How to create a great TEDx event, with Fabien Boutard, curator of TEDx Tours
This summer we coached the speakers for TEDx Tours 2019, which took place on June 25 in the historical region of Touraine in France. The event space was none other than the Grand Théâtre de Tours, a beautiful piece of architecture à l’italienne. This region is also home to world-famous sites such as the Clos Lucé, where Leonardo da Vinci spent his last years in France, the charming castles of Amboise, Blois, Chenonceau, Chambord and many more.
TEDx Tours is so successful it sells out every year. So to learn more about how to make such a successful event, Pierre Morsa sat down with their curator, Fabien Boutard, to discuss the challenges of organizing a TEDx and how to find great speakers. Whether you want to create a TEDx or TED-inspired business event, we hope this sparks some new ideas for you!
Pierre: Fabien, it’s the fifth year in a row that you are the TEDx Tours curator. What drives you to organize these events?

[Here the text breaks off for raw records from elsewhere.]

-- ==== Sys2Proof/Machine/Regs.lean ====
section
/-!
DEFINITION. The control-window registers, field by field, as the register tables of the spec lay them out
(R6, R7 and the register rules R56, R118, R140, R187, R212, R226, R244, R271, R299, R325 to R328, R339, R354, R366,
R394, R395, R431, R432, R449, R463).

A field's address is relative to its window: the whole of BAR0 for a hub register, else the window of the sheet,
quad, core, port or post box it belongs to; an indexed register adds its index times the stride.
-/

namespace Sys2Proof.Machine

/-- How software may use a register field (R6). -/
inductive Acc where
  | ro | rw | w1c | w1s | wo
  deriving DecidableEq, Repr

/-- One register field: its register's byte address in its window, its lowest bit and width, its access and its
reset value. -/
structure Fld where
  addr : Nat
  lo : Nat
  width : Nat
  acc : Acc
  reset : Nat
  deriving DecidableEq, Repr

/-- One register of a window: its address, the stride and count of its copies, and its fields. -/
structure RegRow where
  addr : Nat
  stride : Nat
  count : Nat
  flds : List Fld
  deriving DecidableEq, Repr

end Sys2Proof.Machine

namespace Sys2Proof.Machine.R
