/-- A queue-pair context. -/
structure QpSt where
  st        : QpState
  partition : Nat
  ordered   : Bool
  pin       : Bool
  ring      : Nat
  slotLog2  : Nat
  slotsLog2 : Nat
  peerPc    : Nat
  peerQpn   : Nat
  paths     : Nat
  entropy   : Nat
  txPsn     : Nat
  rxBase    : Nat
  rxMap     : Nat             -- bit i: PSN rxBase + i is done
  compCnt   : Nat
  recvCnt   : Nat
  freed     : Nat             -- consumed-message count written by the receiver
  peerFreed : Nat             -- the peer's count as the last ACK gave it
  sendCnt   : Nat             -- SENDs sent since the last reset
  msn       : Nat
  rate      : Nat             -- in units of 100 MB/s × 256
  nextAt    : Nat             -- when the next paced packet may leave
  winEnd    : Nat             -- PSN whose acknowledgement ends the congestion window
  winN      : Nat
  winM      : Nat
  ceEcho    : Nat             -- CE-marked data packets since the last ACK
  sinceAck  : Nat             -- placements since the last ACK
  ackAt     : Option Nat      -- when the oldest unacknowledged placement was made
  watermark : Option Nat      -- sealed watermark
  ops       : List CrOp
  sent      : List SentPkt
  held      : List Parked
  atomics   : List (Nat × Nat) -- PSN and old value of the last 64 atomics
  suspended : List (Nat × Nat) -- path and end of its suspension
  pathTo    : List (Nat × Nat) -- path and time of its last timeout
  resident  : Bool
  fetching  : Bool
  lastUse   : Nat
  ending    : Nat             -- 0 none, 1 QP_RESET, 2 QP_DESTROY under way
  endCmd    : Option CmdRef
  closeAt   : Option Nat      -- when ERROR was entered by an ORDERED pair, or CLOSE sent
  closeSent : Bool
  closeMsn  : Nat             -- the failing operation of an ORDERED close
  errComp   : Nat             -- COMP_CNT when ERROR was entered (R277)
  resp      : List (Nat × Nat × Bytes) -- READ_RESP and ATOMIC_RESP packets waiting for their pace: target, ENTROPY, packet
  peerSlot  : Nat             -- slot geometry of the peer's receive ring, as the node knows it (log entry 105)
  peerSlots : Nat
  usedAt    : Nat             -- when the context was last used (R298)
  endAt     : Nat             -- when the PKT_LIFETIME wait of a reset ends
  lastMsn   : Nat             -- MSN of the last operation placed whole (receiver)
  user      : Option CrUser   -- the node's own user of the pair
  deriving DecidableEq, Repr, Inhabited

/-- A memory key entry (R279, R280). -/
structure KeyEnt where
  valid     : Bool
  nextGen   : Nat
  gone      : Bool            -- retired index
  gen       : Nat
  secret    : Nat
  kind      : Nat             -- 0 EXTENT, 1 SEQUENCE
  rights    : Nat             -- bit 0 READ, 1 WRITE, 2 ATOMIC, 3 ATTEND, 4 APPEND
  srcPrefix : Nat
  srcLen    : Nat
  base      : Nat
  size      : Nat
  partition : Nat
  extent    : Option Nat      -- pooled extent it joins (R332)
  withdrawn : Bool
  deriving DecidableEq, Repr, Inhabited

/-- Where a migration-engine move stands (R205, R210, R211). -/
inductive MovePhase where
  | queued | offered | tiles | verify | commit | committed | done | failed
  deriving DecidableEq, Repr, Inhabited

/-- What kind of move. -/
inductive MoveKind where
  | out | into | local' | swapOut | swapIn | relocate
  deriving DecidableEq, Repr, Inhabited

/-- One move of the migration engines (R203 to R211). -/
structure Move where
  kind     : MoveKind
  phase    : MovePhase
  quad     : Nat              -- quad whose engine runs it
  moveId   : Nat              -- MOVE_ID; for an inbound move the source's
  leafKey  : Nat
  partition : Nat
  cmd      : Option Nat       -- MIGRATE it belongs to (key of its group)
  peer     : Nat              -- other node's postcode
  destQuad : Nat
  anyQuad  : Bool
  frame    : Nat              -- frame allocated at the destination of a local move or inbound move
  target   : Nat              -- T3 granule index, or T2 store × 2^32 + granule
  toT2     : Bool
  count    : Nat
  key      : Nat              -- write key
  tiles    : Nat              -- tiles written so far
  part     : Nat              -- granules of the next tile already read in spare slots (R203)
  resent   : Bool
  commits  : Nat
  switchAt : Nat              -- S
  answered : Bool             -- COMMITTED answered or received
  readyAt  : Option Nat       -- switches at the first boundary after this time
  waitAt   : Nat              -- start of the wait that MIG_TIMEOUT bounds
  hdr      : Bytes            -- page header as offered
  also     : List (Nat × Bool) -- inbound: further slots that map the shared frame, and whether each was a redirect
  cancelled : Bool
  fail     : Nat              -- failing status that ends it at the next boundary, with its DETAIL
  detail   : Nat
  live     : Bool             -- inbound: went live at B(S) and may still be cancelled
  deriving DecidableEq, Repr, Inhabited

/-- A MIGRATE in progress: its completion and how many of its moves remain (R204). -/
structure MigCmd where
  cmd    : CmdRef
  left   : Nat
  moved  : Nat
  status : Nat
  detail : Nat
  deriving DecidableEq, Repr, Inhabited

/-- One allocated range in a T2 store or the T3 window (R193, R194). -/
structure LowSpace where
  partition : Nat
  store     : Nat             -- index of the T2_STORE record, or 2^16 for the T3 window
  start     : Nat
  len       : Nat
  leafKey   : Nat
  deriving DecidableEq, Repr, Inhabited

/-- Migration and lower tiers. -/
structure MigSt where
  nextId  : Nat
  moves   : Map Move
  cmds    : Map MigCmd
  low     : List LowSpace
  again   : List Nat          -- partitions whose policy goes on after a failed swap-out (R211)
  decayAt : Nat               -- tick of the last halving of the heat counts, plus 1 (R197)
  deriving DecidableEq, Repr, Inhabited

/-- A near-memory engine operation (R221 to R224), or a scrub the quad runs. -/
structure NmeOp where
  quad      : Nat
  cmd       : Option CmdRef
  partition : Nat
  op        : Nat             -- 0 FILL, 1 COPY, 2 COMPARE, 3 REDUCE
  addrA     : Nat
  addrB     : Nat
  len       : Nat
  dir       : Nat
  rop       : Nat
  ifmt      : Nat
  ofmt      : Nat
  word      : Nat
  remote    : Nat
  aux       : Nat
  active    : Bool
  scrub     : Nat             -- 0 a command, 1 tenant switch, 2 PARTITION_SCRUB, 3 extent, by `who`
  who       : Nat
  byCores   : Bool            -- over the core write path (R225)
  fail      : Nat             -- failing status found at its start
  need      : Nat             -- slots of its quad it takes (R221)
  done      : Nat             -- slots it had used by the last boundary
  deriving DecidableEq, Repr, Inhabited

/-- A PARTITION_SCRUB in progress. -/
structure ScrubCmd where
  cmd   : CmdRef
  left  : Nat
  bytes : Nat
  broken : Bool              -- a fill of it was stopped (R224)
  deriving DecidableEq, Repr, Inhabited

/-- The near-memory engines of all quads. -/
structure NmeSt where
  nextId : Nat
  ops    : Map NmeOp
  scrubs : Map ScrubCmd
  deriving DecidableEq, Repr, Inhabited

/-- One rule of the rule section (R237). -/
structure Rule where
  value    : Nat
  mask     : Nat
  priority : Nat
  action   : Nat
  counter  : Nat
  deriving DecidableEq, Repr, Inhabited

/-- One content entry (R231), keyed by set × 16 + way. -/
structure Content where
  hkey    : Nat
  partition : Nat
  gen     : Nat
  quad    : Nat
  granule : Nat
  fresh   : Bool              -- inserted at the present boundary
  deriving DecidableEq, Repr, Inhabited

/-- One Gazetteer slice. -/
structure SliceSt where
  content : Map Content       -- valid entries
  rules   : Map Rule          -- occupied indexes
  routes  : List (Nat × Nat × Nat × List Nat) -- VALUE, PREFIX_LEN, KIND, ports
  result  : Nat               -- GZ_RULE_STATUS.RESULT
  resIdx  : Nat
  resMoves : Nat
  updates : List Nat          -- when the update slots in use come free, in sixths of a ns: a cycle is five (R229)
  ruleEnd : Nat               -- when the rule operation ends (GZ_RULE_STATUS.BUSY)
  lookAt  : Nat               -- cycle in which the last lookup entered a slot
  lookIn  : Nat               -- lookups that entered in it
  deriving DecidableEq, Repr, Inhabited

/-- Post-box states (R317). -/
inductive BoxState where
  | disabled | enabled | draining | error
  deriving DecidableEq, Repr, Inhabited

/-- A boundary command waiting for its boundary (R312). -/
structure BoxWait where
  cmd     : CmdRef
  op      : Nat               -- OPCODE
  bytes   : Bytes             -- the 64 B command
  data    : Bytes             -- what stood at the host address it names
  at'     : Nat               -- fetch time
  atTick  : Option Nat
  ready   : Nat               -- HINT SHARE: when pre-verification finishes (R234)
  seen    : List Nat          -- HINT SHARE: content entries pre-read, as slice × 2^20 + index
  deriving DecidableEq, Repr, Inhabited

/-- A posted command that a fence holds back, or that waits for a free completion (R308, R309). -/
structure Posted where
  bytes : Bytes
  data  : Bytes
  deriving DecidableEq, Repr, Inhabited

/-- A post box beside its registers (R306 to R318). -/
structure BoxSt where
  st       : BoxState
  err      : Nat              -- ERR_CODE
  tail     : Nat
  head     : Nat
  done     : Nat
  cplFree  : Nat
  rrTail   : Nat
  rrFree   : Nat
  inflight : Nat
  suppress : Bool             -- completions suppressed by RESET
  clearing : Bool             -- DISABLED with indices cleared when INFLIGHT is 0
  posted   : List Posted      -- commands the host has posted and the node has not fetched
  fence    : Option Posted    -- a fetched fenced command that has not started
  irqUntil : Nat              -- end of the interrupt hold-off
  irqPend  : Bool
  deriving DecidableEq, Repr, Inhabited

/-- HP_STATUS.HOST. -/
inductive HostState where
  | waiting | active | orphan
  deriving DecidableEq, Repr, Inhabited

/-- One line the directory records (R319). -/
structure DirLine where
  em      : Bool
  granted : Nat               -- order of its grant
  way     : Nat
  snooped : Option Nat        -- a snoop awaits its answer since this time
  write   : Bool              -- the waiting access is a write of the whole line
  deriving DecidableEq, Repr, Inhabited

/-- The host port (R300 to R324). -/
structure HostSt where
  link      : Bool
  modules   : Nat             -- mask of active modules
  everUp    : Bool
  ide       : Bool
  rate      : Nat             -- data rate in GT/s
  st        : HostState
  monitoring : Bool
  beat      : Bool            -- a write arrived in the present period
  misses    : Nat
  boxes     : Map BoxSt
  waiting   : List BoxWait    -- boundary commands fetched and not yet applied
  mem       : Map Byte        -- host memory as the node last wrote it
  noticeTail : Nat
  ringWaits : List (Nat × Bytes) -- ring writes that wait for a line the host holds EM (R320)
  dir       : Map DirLine     -- keyed by line address
  grants    : Nat             -- order of the next grant
  dirWaits  : List (Nat × Bool) -- host requests, line and exclusive, waiting for a victim's recall (R319)
  t3Lost    : Bool
  quiesce   : Bool            -- ORPHAN under QUIESCE (R323)
  quiesced  : Bool            -- its boundary has come
  lastRead  : Option (Nat × Bytes × Bool) -- last CXL.mem answer: address, line, poison
  ur        : Nat             -- accesses completed with Unsupported Request
  regData   : Nat             -- data of the last control-window read
  snoops    : List (Nat × Bool) -- back-invalidate snoops sent, not answered: line, data wanted
  msi       : Map Nat         -- interrupts raised, by MSI-X vector (R318)
  deriving DecidableEq, Repr, Inhabited

/-- Extent states (R338). -/
inductive ExtState where
  | free | granted | withdrawing | scrubbing
  deriving DecidableEq, Repr, Inhabited

/-- A pooled extent (R331 to R338). -/
structure ExtSt where
  st        : ExtState
  partition : Nat
  base      : Nat
  size      : Nat
  rights    : Nat
  gPrefix   : Nat
  gLen      : Nat
  leaseMs   : Nat
  expiry    : Nat
  key       : Nat             -- grant key
  keys      : List Nat        -- indices of its keys
  cmd       : Option CmdRef   -- the EXTENT_WITHDRAW to complete
  drained   : Bool
  stalled   : Bool
  deriving DecidableEq, Repr, Inhabited

/-- An EXTENT_RENEW awaiting its answer (R333). -/
structure RenewSt where
  cmd    : CmdRef
  server : Nat
  reqId  : Nat
  at'    : Nat
  deriving DecidableEq, Repr, Inhabited

/-- The shared pool. -/
structure PoolSt where
  exts   : Map ExtSt
  renews : List RenewSt
  nextReq : Nat
  deriving DecidableEq, Repr, Inhabited

/-- The courier: queue pairs, keys and the contexts' residency. -/
structure CourierSt where
  qps      : Map QpSt
  keys     : Map KeyEnt
  userQps  : List (Nat × Nat × Nat × Nat) -- user kind, peer, partition, QPN (R298)
  useTick  : Nat
  inbox    : List (Nat × Bytes) -- messages received for the node's own users: sender and bytes
  done     : List (CrUser × Nat × Nat × Nat) -- completions of the node's own users: status, DETAIL, RESULT
  deriving DecidableEq, Repr, Inhabited

/-- Security states (R377). -/
inductive SecState where
  | blank | owned | returned
  deriving DecidableEq, Repr, Inhabited

/-- A debug token as decoded (table Debug token). -/
structure Token where
  level      : Nat
  secVer     : Nat
  notBefore  : Nat
  notAfter   : Nat
  partitions : Nat
  serial     : Nat
  deriving DecidableEq, Repr, Inhabited

/-- A verified SEC_CMD waiting for its boundary (R377, R382), or a RETURN whose scrub runs (R378). -/
inductive SecWork where
  | own (ecdsa lms : Nat)
  | ret
  | reprovision
  | token (object : Bytes) (tk : Token)
  | lower (arg : Nat)
  | returning (left : Nat)
  deriving DecidableEq, Repr, Inhabited

/-- Security state, rollback counters, tokens and the attestation key's index (R367 to R385). -/
structure SecSt where
  st         : SecState
  ownerEcdsa : Nat            -- owner area: hash of the owner's P-384 key
  ownerLms   : Nat
  ownerAbsent : Bool          -- the owner area has no verifying copy (R368)
  ctrFw      : Nat            -- rollback counters (R371)
  ctrChart   : Nat
  ctrDebug   : Nat
  lmsNext    : Nat
  resEnd     : Nat
  nextTree   : Bool           -- the next lower HSS tree is generated
  nonceNo    : Nat            -- how many values SEC_NONCE has taken; its value is `Config.secNonce nonceNo`
  busy       : Bool
  work       : Option SecWork
  level      : Nat
  token      : Option Token
  pendingTok : Option Token   -- DL3 pending (R383)
  destroying : Nat            -- partitions whose destruction the pending token waits for
  chartByOwner : Bool         -- the chart in force verified under the owner's keys (R377)
  mChart     : Bytes          -- measurement 3
  mOverlays  : Bytes          -- measurement 4
  mFirmware  : Bytes          -- measurement 2
  deriving DecidableEq, Repr, Inhabited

Fabien: The story began five years ago in Tours on my couch on a summer night. I was watching a TEDx video and I said to myself: “It’s incredible that in a city with so many medical researchers, universities and so much intellectual potential, there is no way to communicate the results to the general public in a clear and simple way.” I then realized that the TEDx format was in fact perfect to showcase the bright ideas of our region and its inhabitants. It was also a way for me to satisfy my curiosity and find more inspiration.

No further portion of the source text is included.